The Advance/Decline for the NYSE is above the 50-day moving average and just below the record high that was reached in the middle of June. While this indicator made a new high ahead of the S&P 500, it is not confirming the high for the index currently but isn’t that far off. Bullish investors want to see the A/D Line advance from this level to get in gear with equity prices.
After finding support at the 50-day moving average, the NYSE’s Advancing – Declining Volume indicator is trying to move higher with equity prices. Here too, the indicator is not confirming the record highs of the S&P 500, leaving a divergence in place which would become an issue should the index fail to hold above its own 50-day moving average.
The 5-day moving averages of issues on the NYSE making new 52-week and six-month lows have moved lower over the past week. Both currently stand at less than 1%. As we wrote last week, equity bulls want to see these averages remains near the bottom of their respective charts, as a rise would signal the prospects for a move lower in stock prices broadly.
The percentage of issues on the NYSE that are trading above their respective 200-day moving averages is roughly flat with the levels that were seen last week, holding above support. The bullish side of the argument is that this metric remains above 60%. The bears will argue that the series of lower highs points to weakening breadth and a lack of confirmation of the record highs for the S&P 500.
The percentage of issues on the NYSE that are trading above their respective 50-day moving averages is also relatively flat with last week’s levels. The metric is holding below the 60% mark and continues to make lower highs. The lack of confirmation of the record highs for the S&P 500 is notable.
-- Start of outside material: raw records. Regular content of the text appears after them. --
/-! ## UNESCAPE -/

/-- The scan passes over units, giving their values. -/
theorem unescapeScan_wireOf_append {us : List EscUnit} (hv : us.all EscUnit.valid = true) (rest : List Byte) (i : Nat)
    (y : List Byte) :
    unescapeScan (wireOf us ++ rest) i y = unescapeScan rest (i + (wireOf us).length) (y ++ us.map EscUnit.value) := by
  induction us generalizing i y with
  | nil => exact congrArg (unescapeScan rest i) (List.append_nil y).symm
  | cons u us ih =>
    obtain ⟨hu, hus⟩ := (Bool.and_eq_true _ _).mp hv
    rw [wireOf_cons, List.append_assoc, List.length_append, ← Nat.add_assoc, List.map_cons, List.append_cons]
    cases u with
    | plain v => exact (unescapeScan_plain v (bne_iff_ne.mp hu) _ i y).trans (ih hus ..)
    | pair k => exact (unescapeScan_pair k _ i y).trans (ih hus ..)

/-- R167, R170: what UNESCAPE gives for an input made of units. -/
theorem unescape_wireOf {us : List EscUnit} (hv : us.all EscUnit.valid = true) :
    unescape (wireOf us) = .ok (us.map EscUnit.value) := by
  have h := unescapeScan_wireOf_append hv [] 0 []
  rwa [List.append_nil] at h

/-- Where the scan stops: at the end of the input, or at a marker that opens no pair (R168, R169). -/
def ScanStops (rest : List Byte) : Prop :=
  rest = [] ∨ rest = [escMarker] ∨ ∃ c rest', rest = escMarker :: c :: rest' ∧ codeOf? c = none

/-- An input that is units up to where the scan stops. -/
def HasUnits (x : List Byte) : Prop :=
  ∃ us rest, us.all EscUnit.valid = true ∧ x = wireOf us ++ rest ∧ ScanStops rest

theorem HasUnits.of_scanStops {x : List Byte} (h : ScanStops x) : HasUnits x := ⟨[], x, rfl, rfl, h⟩

theorem HasUnits.cons {u : EscUnit} (hu : u.valid = true) {x : List Byte} (h : HasUnits x) : HasUnits (u.wire ++ x) := by
  obtain ⟨us, rest, hus, rfl, hstop⟩ := h
  refine ⟨u :: us, rest, ?_, ?_, hstop⟩
  · rw [List.all_cons, hu, hus, Bool.and_self]
  · rw [wireOf_cons, List.append_assoc]

/-- R171: the scan stops somewhere, and only there; the recursion is the scan's own. -/
theorem hasUnits : ∀ x : List Byte, HasUnits x
  | [] => .of_scanStops (.inl rfl)
  | [v] => by
    by_cases hv : v = escMarker
    · exact .of_scanStops (.inr (.inl (hv ▸ rfl)))
    · exact (hasUnits []).cons (u := .plain v) (bne_iff_ne.mpr hv)
  | v :: c :: rest => by
    by_cases hv : v = escMarker
    · subst hv
      cases hc : codeOf? c with
      | none => exact .of_scanStops (.inr (.inr ⟨c, rest, rfl, hc⟩))
      | some k =>
        rw [eq_code_of_codeOf c k hc]
        exact (hasUnits rest).cons (u := .pair k) rfl
    · exact (hasUnits (c :: rest)).cons (u := .plain v) (bne_iff_ne.mpr hv)

/-- Settles O29: where the scan of R167 stops, one of the three cases holds. -/
theorem everyInputParsesIntoUnits : Obligations.EveryInputParsesIntoUnits := by
  intro x
  obtain ⟨us, rest, hv, rfl, rfl | rfl | ⟨c, rest', rfl, hc⟩⟩ := hasUnits x
  · exact ⟨us, hv, .inl (List.append_nil _)⟩
  · exact ⟨us, hv, .inr (.inl rfl)⟩
  · exact ⟨us, hv, .inr (.inr ⟨c, rest', rfl, (codeOf_eq_none_iff c).mp hc⟩)⟩

/-- UNESCAPE succeeds on exactly the inputs made of units, with their values. -/
theorem unescape_eq_ok_iff (x y : List Byte) :
    unescape x = .ok y ↔ ∃ us : List EscUnit, us.all EscUnit.valid = true ∧ x = wireOf us ∧ y = us.map EscUnit.value := by
  constructor
  · intro h
    obtain ⟨us, rest, hv, rfl, hstop⟩ := hasUnits x
    rw [unescape, unescapeScan_wireOf_append hv] at h
    obtain rfl | rfl | ⟨c, rest', rfl, hc⟩ := hstop
    · exact ⟨us, hv, List.append_nil _, (CodecResult.ok.inj h).symm⟩
    · rw [unescapeScan_truncated] at h
      nomatch h
    · rw [unescapeScan_unknown c hc] at h
      nomatch h
  · rintro ⟨us, hv, rfl, rfl⟩
    exact unescape_wireOf hv

/-- Settles O44: the result has one byte for each unit, and a unit is one byte or, as a pair, two. -/
theorem unescapeLengthCountsPairs : Obligations.UnescapeLengthCountsPairs := by
  intro x y h
  obtain ⟨us, hv, rfl, rfl⟩ := (unescape_eq_ok_iff x y).mp h
  have hlen := length_wireOf us
  have hpairs : us.countP EscUnit.isPair ≤ us.length := List.countP_le_length
  rw [List.length_map]
  exact ⟨⟨us, hv, rfl, by omega⟩, by omega, by omega⟩

/-! ## The round trips -/

theorem unescape_escape (x : List Byte) : unescape (escape x) = .ok x := by
  rw [escape_eq_wireOf, unescape_wireOf (all_valid_escUnitOf x), map_value_escUnitOf]

/-- Settles O43: ESCAPE writes units, and each stands for the byte it was written for. -/
theorem unescapeUndoesEscape : Obligations.UnescapeUndoesEscape := unescape_escape

theorem wire_subset_wireOf {u : EscUnit} {us : List EscUnit} (hu : u ∈ us) : u.wire ⊆ wireOf us :=
  fun _ hb => List.mem_flatMap.mpr ⟨u, hu, hb⟩

/-- Units without raw CR and LF are what ESCAPE writes for their values. -/
theorem escape_map_value {us : List EscUnit} (hv : us.all EscUnit.valid = true) (hcr : 0x0D#8 ∉ wireOf us)
    (hlf : 0x0A#8 ∉ wireOf us) : escape (us.map EscUnit.value) = wireOf us := by
  have hunit : ∀ u ∈ us, escUnitOf u.value = u := fun u hu =>
    have hsub := wire_subset_wireOf hu
    escUnitOf_value (List.all_eq_true.mp hv u hu) (fun h => hcr (hsub h)) (fun h => hlf (hsub h))
  rw [escape_eq_wireOf, List.map_map]
  exact congrArg wireOf ((List.map_congr_left hunit).trans (List.map_id' us))

/-- Settles O45: ESCAPE gives no raw CR or LF, and writes every other unit back as it was. -/
theorem escapeUndoesUnescapeIff : Obligations.EscapeUndoesUnescapeIff := by
  refine ⟨fun x y h => ⟨?_, ?_⟩, by decide, by decide⟩
  · rintro rfl
    exact cr_lf_notMem_escape y
  · rintro ⟨hcr, hlf⟩
    obtain ⟨us, hv, rfl, rfl⟩ := (unescape_eq_ok_iff x y).mp h
    exact escape_map_value hv hcr hlf

/-- Settles O46: the two round trips, one inside the other. -/
theorem transportFormRoundTrips : Obligations.TransportFormRoundTrips := fun x =>
  ⟨pack x, unescape_escape (pack x), rfl, unpack_pack x⟩

end Sys2Proof.Machine
end

section
/-! What ESCAPE and UNESCAPE commit (R116) while a command is in flight. -/

namespace Sys2Proof.Machine

variable {s : State}

theorem length_le_of_codecOf_eq_ok {i : Instr} {x y : List Byte} (h : codecOf i x = .ok y) : y.length ≤ 2 * x.length := by
  obtain ⟨z, hz, hle⟩ | ⟨-, p, hp, -⟩ | ⟨-, p, c, hp, -⟩ := codecOf_cases i x
  · obtain rfl := CodecResult.ok.inj (h.symm.trans hz)
    exact hle
  · nomatch h.symm.trans hp
  · nomatch h.symm.trans hp

/-- R116 whole: a command whose codec succeeds ends DONE with the result in OUT_BUF and its length in OUT_LEN; OUT_BUF past it
and every other field stay. -/
theorem exec_commits_of_codecOf_eq_ok (h : Ready s) {i : Instr} {y : List Byte} (hy : codecOf i s.input = .ok y) :
    ∃ t, exec i s = .next t ∧ t = { s with state := .done, outBuf := t.outBuf, outLen := t.outLen } ∧
      t.output = y ∧ t.outLen.toNat = y.length ∧ ∀ a, y.length ≤ a → t.outByte a = s.outByte a := by
  have hlen : y.length ≤ 2 * s.inLen.toNat := length_input s ▸ length_le_of_codecOf_eq_ok hy
  have hout := commitOk_outLen_toNat h hlen
  refine ⟨commitOk y s, exec_of_codecOf_eq_ok h hy, rfl, output_commitOk y s ?_, hout, fun a ha => ?_⟩
  · exact hout ▸ BitVec.isLt _
  · rw [outByte_commitOk, if_neg (by omega)]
The percentage of NYSE issues trading above their respective 20-day moving averages is holding below 50% once again this week. With the S&P 500 continuing to grind to the upside, we would expect to see more improvement in this measure of short-term breadth.
S&P 500 Breadth
Breadth metrics for the S&P 500 paint a similar picture to what is seen on the NYSE. The Advance/Decline Line is near record levels but is not yet confirming the record levels of the index. The percentage of stocks above their respective 200-day moving averages is strong but has been making lower highs since topping in April. The percentage of stocks above their 50 and 20-day moving averages are both below 50%.
Small Cap Breadth
Small Cap breadth tells the same story. The Advance/Decline Line is holding above the 50-day moving average but is not confirming price highs. The percentage of stocks above their 200-day moving averages is over 80%, but we note the series of lower highs and lower lows. In the intermediate-term, the percentage of stocks above their 50-day moving averages is weak at just over 45%. The short-term trend is even weaker at less than 35%.
Across the major markets in the U.S., breadth metrics have failed to confirm record price highs. We view these divergences as a “warning flag”, but the divergence needs to deepen for us to get concerned. As with all divergences, they must be confirmed with a breakdown in price. For now, the key levels to watch for the S&P 500 are the 50-day moving average and near-term support at the 4,250 level.